TASK REQUIREMENTS. Beginning with the line that holds "c f) s = .next t ∧" in the data below, give again every line through the one that holds "the role. -/", exactly as written.

----- DATA SHOWN -----

/-- R134: the immediates; K[16] of `gldh` is reserved. -/
def Obligations.GroupImmediates : Prop :=
  ∀ (s : State) (st : BitVec 3) (d : BitVec 6) (k : BitVec 17) (h : BitVec 16),
    (encode (.gldi st d k) = iWord st 0x14 (ofG d) k ∧ s.answersG (.gldi st d k) d.toNat (some 4) (k.signExtend 64)) ∧
    (encode (.gldh st d h) = iWord st 0x15 (ofG d) (h.setWidth 17) ∧
      s.answersG (.gldh st d h) d.toNat (some 4) (s.rdG d.toNat <<< 16 ||| h.setWidth 64)) ∧
    (k.getLsbD 16 = true → ∃ r, decode (iWord st 0x15 (ofG d) k) = .error r) ∧
    (encode (.gaddi st d k) = iWord st 0x16 (ofG d) k ∧
      s.answersG (.gaddi st d k) d.toNat (some 4) (s.rdG d.toNat + k.signExtend 64))

/-- R95, R135, R136: reading and writing GMODE; a value with a reserved bit, an RND of 6 or 7 or a TYPE from 0xC on is
refused and changes nothing. -/
def Obligations.ModeRegister : Prop :=
  ∀ (s : State) (st : BitVec 3) (d : BitVec 6) (z : BitVec 1) (k : BitVec 15),
    let legal := fun (m : Word) => m.extractLsb' 24 8 = 0 ∧ m.getLsbD 15 = false ∧ (m.extractLsb' 4 3).toNat < 6 ∧
      (m.extractLsb' 0 4).toNat < 0xC
    let x := s.rdG d.toNat
    let old := s.regs.gmode
    let new : Word := (if z = 1 then (0 : Word) else (old.extractLsb' 16 8).setWidth 32 <<< 16) ||| k.setWidth 32
    (encode (.smode st d) = rWord st 0x13 4 0 (ofG d) 0 ∧ encode (.gmode st d) = rWord st 0x13 5 (ofG d) 0 0 ∧
      encode (.smodi st d z k) = iWord st 0x17 (ofG d) (z ++ (0 : BitVec 1) ++ k)) ∧
    (x.extractLsb' 32 32 = 0 → legal (x.extractLsb' 0 32) →
      ∃ t, exec (.smode st d) s = .next t ∧ t.regs.gmode = x.extractLsb' 0 32 ∧ s.completes t s.nextSplit { mode := true } false) ∧
    (¬(x.extractLsb' 32 32 = 0 ∧ legal (x.extractLsb' 0 32)) → s.refusesOperand (.smode st d)) ∧
    s.answersG (.gmode st d) d.toNat (some 4) (old.setWidth 64) ∧
    (legal new → ∃ t, exec (.smodi st d z k) s = .next t ∧ t.regs.gmode = new ∧ t.regs.getG d.toNat = old.setWidth 64 ∧
      s.pends t (.g d.toNat) (some 4) ∧ s.completes t s.nextSplit { g := (· == d.toNat), mode := true } false) ∧
    (¬legal new → s.refusesOperand (.smodi st d z k)) ∧
    ∀ (u v w : BitVec 7) (x : BitVec 17),
      (u ≠ 0 ∨ 64 ≤ v.toNat ∨ w ≠ 0 → ∃ r, decode (rWord st 0x13 4 u v w) = .error r) ∧
      (64 ≤ u.toNat ∨ v ≠ 0 ∨ w ≠ 0 → ∃ r, decode (rWord st 0x13 5 u v w) = .error r) ∧
      (64 ≤ u.toNat ∨ x.getLsbD 15 = true → ∃ r, decode (iWord st 0x17 u x) = .error r)

/-- R140: the branches move the whole split; only the program counter, the clock and the safe-point distance change. -/
def Obligations.UniformBranches : Prop :=
  ∀ (s : State) (st c : BitVec 3) (f : BitVec 21),
    let target : Addr := s.spl.pc + f.signExtend 56 * 4
    (encode (.br st f) = bWord st 0x18 0 f ∧
      ∃ t, exec (.br st f) s = .next t ∧ s.completes t (s.spl.retired target (!s.handlerMode)) {} false) ∧
    (c ≠ 0 → encode (.brq st c f) = bWord st 0x18 c f) ∧
    ∃ t, exec (.brq st c f) s = .next t ∧
      s.completes t (s.spl.retired (if s.rdQ c.toNat then target else s.spl.pc + 4) (!s.handlerMode)) {} false

/-- R142 of `rcv`, R146 of `nop`, R155 of `role`: the reconvergence point, nothing, and the role. -/
def Obligations.SmallControl : Prop :=
  ∀ (s : State) (st : BitVec 3) (f : BitVec 20) (n : BitVec 2),
    (encode (.rcv st f) = bWord st 0x19 0 ((1 : BitVec 1) ++ f) ∧
      ∃ t, exec (.rcv st f) s = .next t ∧
        s.completes t { s.nextSplit with rpc := some (s.spl.pc + f.signExtend 56 * 4) } {} false) ∧
    (encode (.nop st) = xWord st 0x1C 0x00 0 ∧ ∃ t, exec (.nop st) s = .next t ∧ s.completes t s.nextSplit {} false) ∧
    (encode (.role st n) = xWord st 0x1C 0x0D (n ++ (0 : BitVec 17)) ∧
      ∃ t, exec (.role st n) s = .next t ∧ t.regs.role = n ∧ s.completes t s.nextSplit { role := true } false)

/-- R121, R122, R146 of `pdem`: demotion: the hold set takes the live siblings that are ready, or only await their stall bound
or their scoreboard, and are neither demoted nor released without an issue since; where it is empty the split is released at
once, and the machine counts the release, by which R110 orders the released. -/
def Obligations.SplitDemotion : Prop :=
  ∀ (s : State) (st : BitVec 3),
    let u := s.retire
    let holds := fun (k : Nat) => decide (k ≠ s.slot) && (s.splitAt k).live && !(s.splitAt k).demo.held &&
      (s.splitAt k).demo.released.isNone && decide (u.standing k ≠ .no)
    encode (.pdem st) = xWord st 0x1C 0x04 0 ∧
    ∃ (t : State) (x : Demotion), exec (.pdem st) s = .next t ∧
      s.completes { t with time := s.time } { s.nextSplit with demo := x } {} false ∧
      t.time = { s.time with releases := s.time.releases + if x.held then 0 else 1 } ∧
      (∀ k, k < 4 → x.set.getLsbD k = holds k) ∧ (x.held = true ↔ ∃ k, k < 4 ∧ holds k = true) ∧ x.released.isSome = !x.held

/-- R143, R144: a call pushes its return address with the call mark, a return takes it, a jump goes to a group register; each
makes RPC invalid, and each has its illegal-operand cases. -/
def Obligations.CallsAndJumps : Prop :=
  ∀ (s : State) (st : BitVec 3) (f : BitVec 20) (g : BitVec 6),
    let x := s.spl
    let target : Addr := x.pc + f.signExtend 56 * 4
    let a := s.rdG g.toNat
    (encode (.call st f) = bWord st 0x19 0 ((0 : BitVec 1) ++ f) ∧
      (x.stack.length < 32 → ∃ t, exec (.call st f) s = .next t ∧
        s.completes t { x.retired target (!s.handlerMode) with
          stack := { pc := x.pc + 4, mask := x.mask, stop := 1 } :: x.stack, rpc := none } {} false) ∧
      (32 ≤ x.stack.length → s.refusesOperand (.call st f))) ∧
    (encode (.ret st) = xWord st 0x1C 0x02 0 ∧
      (∀ e rest, x.stack = e :: rest → e.stop = 1 → ∃ t, exec (.ret st) s = .next t ∧
        s.completes t { x.retired e.pc (!s.handlerMode) with mask := e.mask, stack := rest, rpc := none } {} false) ∧
      ((∀ e rest, x.stack = e :: rest → e.stop ≠ 1) → s.refusesOperand (.ret st))) ∧
    (encode (.jmpg st g) = xWord st 0x1C 0x03 (g ++ (0 : BitVec 13)) ∧
      (a.extractLsb' 0 2 = 0 → a.extractLsb' 56 8 = 0 → ∃ t, exec (.jmpg st g) s = .next t ∧
        s.completes t { x.retired (a.setWidth 56) (!s.handlerMode) with rpc := none } {} false) ∧
      (a.extractLsb' 0 2 ≠ 0 ∨ a.extractLsb' 56 8 ≠ 0 → s.refusesOperand (.jmpg st g)))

-----

EXERCISE RESPONSE.
    ∃ t, exec (.brq st c f) s = .next t ∧
      s.completes t (s.spl.retired (if s.rdQ c.toNat then target else s.spl.pc + 4) (!s.handlerMode)) {} false

/-- R142 of `rcv`, R146 of `nop`, R155 of `role`: the reconvergence point, nothing, and the role. -/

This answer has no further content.